_Task objective_
Reproduce only the lines of the material below that start at the line containing "let side := k.spilled.find?" and stop at the line containing "let since := s.cycleOf". Keep both end lines.

_Listed records_
/-- What the search of a context's tables for spill queues to serve leaves behind (R494). -/
def State.serveTouch (s : State) (core c : Nat) : State :=
  (List.range (s.tableCores c)).foldl (fun s l =>
    let t := s.ctMiss core c l
    if s.holds core c l == some true then t.descTouch c l else t) (s.tableTouch c (s.getCtx c).coretab 4)

/-- The logical cores of a context whose spill queues a core serves. -/
def State.servedCores (s : State) (core c : Nat) : List Nat :=
  (List.range (s.tableCores c)).filter fun l =>
    s.holds core c l == some true && !s.marked core c l &&
    (match s.tableRead c (s.descAddr c l + 8) 4, s.tableRead c (s.descAddr c l + 12) 4 with
     | some h, some t => h != t
     | _, _ => false)

/-- The contexts that have such a spill queue. -/
def State.servedContexts (s : State) (core : Nat) : List Nat :=
  (s.ctxs.map (·.1)).filter fun c => (s.getCtx c).live && !(s.servedCores core c).isEmpty

/-- The head entry of a spill queue moves to the arrival queue; a void one is discarded, uncounted (R294). An entry that
software wrote is accepted now. -/
def State.popSpill (s : State) (core c l : Nat) : State :=
  match s.spillDesc c l with
  | none => s.tableFailure (s.corePlace core) c
  | some d =>
    match (s.descTouch c l).tableAccess c (d.entry d.head) 128 with
    | (s, none) => s.tableFailure (s.corePlace core) c
    | (s, some x) =>
      match s.tableWrite c (s.descAddr c l + 8) (leBytes ((d.head + 1) % 2 ^ 32) 4) with
      | none => s.tableFailure (s.corePlace core) c
      | some s =>
        let k := s.getCtx c
        let side := k.spilled.find? fun y => y.lcore == l && y.index == d.head
        let s := s.setCtx c { k with spilled := k.spilled.filter fun y => !(y.lcore == l && y.index == d.head) }
        match side with
        | some y =>
          if y.void then s
          else
            let since := s.cycleOf core - (s.cycleOf y.core - word y.since)
            s.enqueueAs core ⟨entryMsg x, y.taskId, y.prio, since.toNat, y.range, none, false⟩
        | none => let (s, id) := s.newTaskId c l; s.enqueue core (entryMsg x) id none

/-- One turn of the round-robin over contexts and, within one, over logical cores; none if every queue is empty. -/
def State.redeliverOne (s : State) (core : Nat) : Option State :=
  let x := s.getCore core
  match nextAfter (s.servedContexts core) x.rrCtx with
  | none => none
  | some c =>
    let last := if tabHas x.rrLc c then some (tabGet 0 x.rrLc c) else none
    match nextAfter (s.servedCores core c) last with
    | none => none
    | some l =>
      let s := (s.setCore core { x with rrCtx := some c, rrLc := tabSet x.rrLc c l }).serveTouch core c
      some ((s.popSpill core c l).wakeWfm core c 1)

/-- Turns that a redelivery can take: each fills a place, discards a void entry, or makes a context dead, which may empty
places again. -/
def State.redeliveryTurns (s : State) : Nat :=
  (arrivalDepth + (s.ctxs.map fun (x : Nat × Context) => x.2.spilled.length).sum + 1) * (s.ctxs.length + 1)

/-- Repeats until the arrival queue is full or every spill queue is empty. -/
def State.redeliver (s : State) (core : Nat) : Nat → State
  | 0 => s
  | n + 1 =>
    if arrivalDepth ≤ (s.getCore core).arrival.length then s
    else match s.redeliverOne core with
      | some s => s.redeliver core n
      | none => s

/-- REDELIVERY: at 48 entries or fewer. -/
def execRedelivery (s : State) : Out :=
  match s.agenda with
  | .redelivery core :: t =>
    let s := { s with agenda := t }
    .next (if 48 < (s.getCore core).arrival.length ∨ (s.getCore core).isolated then s
      else
        let s := s.dropUnservable core
        if s.servedContexts core = [] then s else (s.redeliver core s.redeliveryTurns).post (.dispatch core))
  | _ => .next s

/-! ## AGING_RISE (R49) -/

/-- AGING_RISE: an entry that has waited 65,536 cycles rises by one level. -/
def execAgingRise (s : State) : Out :=
  match s.agenda with
  | .agingRise core i :: t =>
    let s := { s with agenda := t }
    let c := s.getCore core
    .next (match c.arrival[i]? with
      | some e =>
        let now := s.cycleOf core
        if e.prio < 3 ∧ 65536 ≤ (now - word e.since).toNat then
          s.setCore core { c with arrival := c.arrival.set i { e with prio := e.prio + 1, since := now.toNat } }
        else s
      | none => s)
  | _ => .next s

/-! ## DISPATCH (R49, R58, R333, R334) -/

/-- Activations of a logical core on a core. -/
def State.runningCount (s : State) (core c l : Nat) : Nat :=
  ((List.range 4).filter fun i => let x := s.getSlot (slotKey core i); x.active && x.ctx == c && x.lcore == l).length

_Answer box_
        let side := k.spilled.find? fun y => y.lcore == l && y.index == d.head
        let s := s.setCtx c { k with spilled := k.spilled.filter fun y => !(y.lcore == l && y.index == d.head) }
        match side with
        | some y =>
          if y.void then s
          else
            let since := s.cycleOf core - (s.cycleOf y.core - word y.since)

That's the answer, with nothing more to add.